» **Exercise details**
Set down exactly the lines of the listing below, please, beginning with the first and ending with the line that holds "theorem crcShift_xor (v".
··· Dataset records ···
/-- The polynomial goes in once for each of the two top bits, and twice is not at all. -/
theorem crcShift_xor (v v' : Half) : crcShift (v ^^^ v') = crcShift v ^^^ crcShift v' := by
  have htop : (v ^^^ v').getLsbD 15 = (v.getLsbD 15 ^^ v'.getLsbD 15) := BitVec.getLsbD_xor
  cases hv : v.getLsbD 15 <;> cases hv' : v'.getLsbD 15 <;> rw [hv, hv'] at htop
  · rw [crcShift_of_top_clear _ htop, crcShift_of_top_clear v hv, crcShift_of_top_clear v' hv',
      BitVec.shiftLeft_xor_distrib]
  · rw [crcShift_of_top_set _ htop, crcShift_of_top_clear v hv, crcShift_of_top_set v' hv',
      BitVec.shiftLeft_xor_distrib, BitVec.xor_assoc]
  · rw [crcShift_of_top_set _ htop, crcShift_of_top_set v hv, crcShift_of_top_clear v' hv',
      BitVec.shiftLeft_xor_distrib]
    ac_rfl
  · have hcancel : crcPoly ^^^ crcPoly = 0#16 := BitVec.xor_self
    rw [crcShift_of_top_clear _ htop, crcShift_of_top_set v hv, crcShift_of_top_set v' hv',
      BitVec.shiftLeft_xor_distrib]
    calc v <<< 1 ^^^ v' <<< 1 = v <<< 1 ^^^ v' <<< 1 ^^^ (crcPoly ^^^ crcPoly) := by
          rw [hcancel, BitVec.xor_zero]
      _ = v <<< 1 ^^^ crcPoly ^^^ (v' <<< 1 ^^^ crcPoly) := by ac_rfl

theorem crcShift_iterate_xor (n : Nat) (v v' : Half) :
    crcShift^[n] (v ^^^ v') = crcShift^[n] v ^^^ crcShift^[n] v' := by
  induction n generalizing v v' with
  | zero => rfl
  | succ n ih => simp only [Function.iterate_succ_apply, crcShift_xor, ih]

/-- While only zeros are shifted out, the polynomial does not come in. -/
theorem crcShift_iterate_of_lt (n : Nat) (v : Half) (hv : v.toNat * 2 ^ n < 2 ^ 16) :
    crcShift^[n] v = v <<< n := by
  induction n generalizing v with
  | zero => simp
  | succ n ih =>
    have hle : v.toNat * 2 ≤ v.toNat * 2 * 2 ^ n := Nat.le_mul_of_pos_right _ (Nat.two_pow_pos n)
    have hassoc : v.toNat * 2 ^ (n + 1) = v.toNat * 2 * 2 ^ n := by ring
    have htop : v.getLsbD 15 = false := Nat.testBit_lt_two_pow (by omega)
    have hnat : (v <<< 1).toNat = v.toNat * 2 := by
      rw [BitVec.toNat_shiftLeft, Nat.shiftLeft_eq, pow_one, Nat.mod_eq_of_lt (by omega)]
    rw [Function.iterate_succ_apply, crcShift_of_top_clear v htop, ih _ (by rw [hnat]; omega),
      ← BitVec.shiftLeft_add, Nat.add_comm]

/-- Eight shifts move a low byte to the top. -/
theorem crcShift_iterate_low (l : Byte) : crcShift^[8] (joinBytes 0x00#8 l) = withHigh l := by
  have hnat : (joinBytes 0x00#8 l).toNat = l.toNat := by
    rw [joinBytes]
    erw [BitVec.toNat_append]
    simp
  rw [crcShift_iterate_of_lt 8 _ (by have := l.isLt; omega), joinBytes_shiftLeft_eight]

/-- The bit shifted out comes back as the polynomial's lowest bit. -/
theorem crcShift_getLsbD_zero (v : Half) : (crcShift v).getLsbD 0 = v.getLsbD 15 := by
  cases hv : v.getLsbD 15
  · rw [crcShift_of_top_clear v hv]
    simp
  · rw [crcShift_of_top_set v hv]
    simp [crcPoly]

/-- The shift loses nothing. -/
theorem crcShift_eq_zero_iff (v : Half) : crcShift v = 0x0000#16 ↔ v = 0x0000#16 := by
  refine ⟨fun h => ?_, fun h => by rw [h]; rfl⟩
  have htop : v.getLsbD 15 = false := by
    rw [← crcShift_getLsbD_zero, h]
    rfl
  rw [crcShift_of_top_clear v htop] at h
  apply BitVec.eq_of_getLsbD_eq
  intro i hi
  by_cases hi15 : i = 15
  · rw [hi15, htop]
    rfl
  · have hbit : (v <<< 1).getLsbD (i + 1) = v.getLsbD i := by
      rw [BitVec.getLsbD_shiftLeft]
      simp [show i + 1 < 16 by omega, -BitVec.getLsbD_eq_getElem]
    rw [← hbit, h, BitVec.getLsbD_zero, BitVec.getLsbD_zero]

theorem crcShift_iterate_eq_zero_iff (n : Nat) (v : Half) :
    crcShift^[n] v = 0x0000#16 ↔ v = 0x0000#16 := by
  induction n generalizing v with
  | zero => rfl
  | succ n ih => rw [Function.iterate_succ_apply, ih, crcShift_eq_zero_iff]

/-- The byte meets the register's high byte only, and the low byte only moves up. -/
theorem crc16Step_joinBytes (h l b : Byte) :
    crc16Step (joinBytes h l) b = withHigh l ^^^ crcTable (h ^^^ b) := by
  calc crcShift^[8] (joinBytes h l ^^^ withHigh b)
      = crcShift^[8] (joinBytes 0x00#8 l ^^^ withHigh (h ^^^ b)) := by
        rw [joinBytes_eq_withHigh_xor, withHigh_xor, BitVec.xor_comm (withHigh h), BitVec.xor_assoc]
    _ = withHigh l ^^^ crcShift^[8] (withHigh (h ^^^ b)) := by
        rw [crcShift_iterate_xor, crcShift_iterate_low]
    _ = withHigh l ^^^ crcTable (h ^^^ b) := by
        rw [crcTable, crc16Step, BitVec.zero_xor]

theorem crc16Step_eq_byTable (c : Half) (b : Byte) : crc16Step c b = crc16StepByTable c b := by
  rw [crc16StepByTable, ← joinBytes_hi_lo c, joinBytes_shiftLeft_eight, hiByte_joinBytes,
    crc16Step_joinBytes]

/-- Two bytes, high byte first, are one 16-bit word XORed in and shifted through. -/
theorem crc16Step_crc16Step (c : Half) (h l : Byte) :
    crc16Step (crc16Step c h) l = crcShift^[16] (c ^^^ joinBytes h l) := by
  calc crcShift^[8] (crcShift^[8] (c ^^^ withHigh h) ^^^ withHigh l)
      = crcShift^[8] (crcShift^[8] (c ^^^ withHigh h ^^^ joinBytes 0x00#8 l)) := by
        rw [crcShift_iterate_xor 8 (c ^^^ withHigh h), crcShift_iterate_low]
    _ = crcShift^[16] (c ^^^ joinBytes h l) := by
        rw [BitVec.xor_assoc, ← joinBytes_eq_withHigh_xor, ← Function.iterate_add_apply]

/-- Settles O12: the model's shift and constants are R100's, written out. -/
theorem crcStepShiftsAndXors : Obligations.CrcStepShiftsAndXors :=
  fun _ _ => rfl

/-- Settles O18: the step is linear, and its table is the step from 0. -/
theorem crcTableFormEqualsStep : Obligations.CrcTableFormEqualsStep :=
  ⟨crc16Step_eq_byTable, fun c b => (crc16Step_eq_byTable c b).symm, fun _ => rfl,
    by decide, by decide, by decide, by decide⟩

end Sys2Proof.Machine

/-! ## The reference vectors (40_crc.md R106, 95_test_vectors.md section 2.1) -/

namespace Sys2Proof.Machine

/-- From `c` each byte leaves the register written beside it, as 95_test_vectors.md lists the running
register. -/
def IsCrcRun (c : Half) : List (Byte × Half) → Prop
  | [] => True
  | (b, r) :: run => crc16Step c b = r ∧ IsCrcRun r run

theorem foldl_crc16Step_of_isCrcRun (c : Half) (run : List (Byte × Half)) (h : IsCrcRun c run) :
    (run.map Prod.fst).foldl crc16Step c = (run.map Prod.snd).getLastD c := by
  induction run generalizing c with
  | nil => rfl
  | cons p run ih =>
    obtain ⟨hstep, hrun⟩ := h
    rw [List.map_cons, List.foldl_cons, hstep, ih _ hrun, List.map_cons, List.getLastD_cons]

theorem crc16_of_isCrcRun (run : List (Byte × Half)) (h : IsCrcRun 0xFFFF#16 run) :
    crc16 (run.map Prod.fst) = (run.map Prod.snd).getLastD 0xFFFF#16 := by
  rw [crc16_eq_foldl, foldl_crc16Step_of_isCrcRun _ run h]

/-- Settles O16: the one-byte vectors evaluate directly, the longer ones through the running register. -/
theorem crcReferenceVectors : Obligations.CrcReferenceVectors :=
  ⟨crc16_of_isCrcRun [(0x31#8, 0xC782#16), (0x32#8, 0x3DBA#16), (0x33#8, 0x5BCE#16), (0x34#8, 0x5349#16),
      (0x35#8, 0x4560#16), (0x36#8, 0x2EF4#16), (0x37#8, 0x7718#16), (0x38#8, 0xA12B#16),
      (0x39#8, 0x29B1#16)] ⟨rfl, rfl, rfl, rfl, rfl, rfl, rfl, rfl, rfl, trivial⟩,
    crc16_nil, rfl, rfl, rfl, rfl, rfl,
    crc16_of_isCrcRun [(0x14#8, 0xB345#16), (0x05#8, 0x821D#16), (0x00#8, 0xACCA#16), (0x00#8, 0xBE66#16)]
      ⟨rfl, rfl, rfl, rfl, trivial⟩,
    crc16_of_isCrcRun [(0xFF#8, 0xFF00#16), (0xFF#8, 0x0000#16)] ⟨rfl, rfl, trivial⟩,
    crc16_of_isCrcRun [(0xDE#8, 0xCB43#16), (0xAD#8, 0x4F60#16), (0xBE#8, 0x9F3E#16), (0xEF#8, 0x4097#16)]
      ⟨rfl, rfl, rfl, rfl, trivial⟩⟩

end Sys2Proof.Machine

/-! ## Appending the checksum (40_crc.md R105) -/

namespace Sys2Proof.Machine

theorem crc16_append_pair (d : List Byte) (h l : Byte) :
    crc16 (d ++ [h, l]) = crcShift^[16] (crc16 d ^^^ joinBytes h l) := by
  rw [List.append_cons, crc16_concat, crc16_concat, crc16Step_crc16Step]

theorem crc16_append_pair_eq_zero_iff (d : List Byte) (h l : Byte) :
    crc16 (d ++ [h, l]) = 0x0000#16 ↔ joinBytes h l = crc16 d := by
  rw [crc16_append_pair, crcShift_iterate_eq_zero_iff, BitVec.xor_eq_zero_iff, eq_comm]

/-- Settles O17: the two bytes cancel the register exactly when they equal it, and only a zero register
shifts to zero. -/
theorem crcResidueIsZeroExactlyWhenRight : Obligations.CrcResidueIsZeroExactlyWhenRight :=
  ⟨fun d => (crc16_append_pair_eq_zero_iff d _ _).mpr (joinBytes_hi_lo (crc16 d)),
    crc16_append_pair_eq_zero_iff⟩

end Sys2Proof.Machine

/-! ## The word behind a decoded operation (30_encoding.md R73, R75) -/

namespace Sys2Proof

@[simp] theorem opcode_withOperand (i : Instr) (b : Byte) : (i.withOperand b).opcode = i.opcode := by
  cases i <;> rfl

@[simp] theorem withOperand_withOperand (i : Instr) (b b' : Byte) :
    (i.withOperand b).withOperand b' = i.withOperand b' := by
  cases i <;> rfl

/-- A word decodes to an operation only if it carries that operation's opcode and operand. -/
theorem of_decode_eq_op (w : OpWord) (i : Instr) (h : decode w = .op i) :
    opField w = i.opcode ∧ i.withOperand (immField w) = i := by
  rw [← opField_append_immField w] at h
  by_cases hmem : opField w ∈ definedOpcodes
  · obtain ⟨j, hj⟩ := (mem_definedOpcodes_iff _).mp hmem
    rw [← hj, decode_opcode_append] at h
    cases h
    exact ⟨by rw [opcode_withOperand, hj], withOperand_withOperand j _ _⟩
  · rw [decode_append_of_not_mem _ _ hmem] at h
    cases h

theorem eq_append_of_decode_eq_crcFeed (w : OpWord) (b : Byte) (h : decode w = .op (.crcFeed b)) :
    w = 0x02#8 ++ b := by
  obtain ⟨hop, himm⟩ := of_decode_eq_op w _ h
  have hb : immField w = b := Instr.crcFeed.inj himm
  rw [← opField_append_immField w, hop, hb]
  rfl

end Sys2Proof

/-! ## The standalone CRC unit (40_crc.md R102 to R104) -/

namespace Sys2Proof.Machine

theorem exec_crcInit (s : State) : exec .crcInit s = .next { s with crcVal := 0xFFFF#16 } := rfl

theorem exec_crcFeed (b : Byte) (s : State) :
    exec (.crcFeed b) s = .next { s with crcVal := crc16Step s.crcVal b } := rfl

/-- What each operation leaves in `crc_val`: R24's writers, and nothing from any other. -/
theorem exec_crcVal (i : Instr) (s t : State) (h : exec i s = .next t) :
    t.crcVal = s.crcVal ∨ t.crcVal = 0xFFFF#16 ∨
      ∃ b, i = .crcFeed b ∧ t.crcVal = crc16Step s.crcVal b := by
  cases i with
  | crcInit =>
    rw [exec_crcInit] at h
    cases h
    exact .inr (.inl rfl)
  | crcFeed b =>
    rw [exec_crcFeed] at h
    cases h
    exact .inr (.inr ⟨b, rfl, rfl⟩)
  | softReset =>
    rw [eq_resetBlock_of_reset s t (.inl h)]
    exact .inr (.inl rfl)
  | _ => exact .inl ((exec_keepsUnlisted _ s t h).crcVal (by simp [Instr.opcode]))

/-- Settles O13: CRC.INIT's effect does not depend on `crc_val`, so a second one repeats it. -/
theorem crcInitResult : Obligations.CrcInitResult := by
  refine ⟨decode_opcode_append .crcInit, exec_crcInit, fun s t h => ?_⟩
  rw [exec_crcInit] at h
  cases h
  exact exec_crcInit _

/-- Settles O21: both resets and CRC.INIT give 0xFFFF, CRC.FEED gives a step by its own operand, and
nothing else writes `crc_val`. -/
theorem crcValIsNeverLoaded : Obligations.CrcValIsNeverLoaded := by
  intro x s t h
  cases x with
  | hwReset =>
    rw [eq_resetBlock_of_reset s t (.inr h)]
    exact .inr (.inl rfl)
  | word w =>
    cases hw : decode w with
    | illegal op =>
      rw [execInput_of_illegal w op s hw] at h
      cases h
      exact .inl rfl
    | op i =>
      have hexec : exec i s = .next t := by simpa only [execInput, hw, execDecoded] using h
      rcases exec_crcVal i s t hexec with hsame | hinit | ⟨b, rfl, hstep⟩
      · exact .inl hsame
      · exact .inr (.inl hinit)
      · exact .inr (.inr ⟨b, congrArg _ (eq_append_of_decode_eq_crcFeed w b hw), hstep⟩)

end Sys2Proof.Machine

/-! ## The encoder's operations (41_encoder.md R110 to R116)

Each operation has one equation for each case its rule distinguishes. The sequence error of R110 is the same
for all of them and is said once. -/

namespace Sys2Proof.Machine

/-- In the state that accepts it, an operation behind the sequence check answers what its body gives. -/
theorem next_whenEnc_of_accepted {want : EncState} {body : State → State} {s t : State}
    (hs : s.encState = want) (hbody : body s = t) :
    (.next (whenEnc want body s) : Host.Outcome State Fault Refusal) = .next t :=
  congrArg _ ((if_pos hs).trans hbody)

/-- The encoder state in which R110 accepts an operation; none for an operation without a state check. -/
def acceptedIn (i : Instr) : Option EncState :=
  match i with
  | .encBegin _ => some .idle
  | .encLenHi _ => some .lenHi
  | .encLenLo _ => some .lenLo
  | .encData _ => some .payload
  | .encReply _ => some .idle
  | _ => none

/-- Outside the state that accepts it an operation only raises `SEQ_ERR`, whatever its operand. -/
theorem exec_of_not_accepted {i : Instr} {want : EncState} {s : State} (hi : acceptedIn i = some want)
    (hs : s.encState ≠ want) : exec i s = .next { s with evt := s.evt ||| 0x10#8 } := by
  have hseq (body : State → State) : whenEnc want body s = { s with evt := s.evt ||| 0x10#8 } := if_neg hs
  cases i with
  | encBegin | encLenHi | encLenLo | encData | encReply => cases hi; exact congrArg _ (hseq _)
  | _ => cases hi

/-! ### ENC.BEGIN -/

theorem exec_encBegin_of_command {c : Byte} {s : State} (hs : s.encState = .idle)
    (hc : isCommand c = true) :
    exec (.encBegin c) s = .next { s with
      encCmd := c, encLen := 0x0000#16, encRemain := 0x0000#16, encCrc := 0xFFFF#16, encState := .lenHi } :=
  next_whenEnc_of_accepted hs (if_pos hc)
···
» **Task result**
/-- The polynomial goes in once for each of the two top bits, and twice is not at all. -/
theorem crcShift_xor (v v' : Half) : crcShift (v ^^^ v') = crcShift v ^^^ crcShift v' := by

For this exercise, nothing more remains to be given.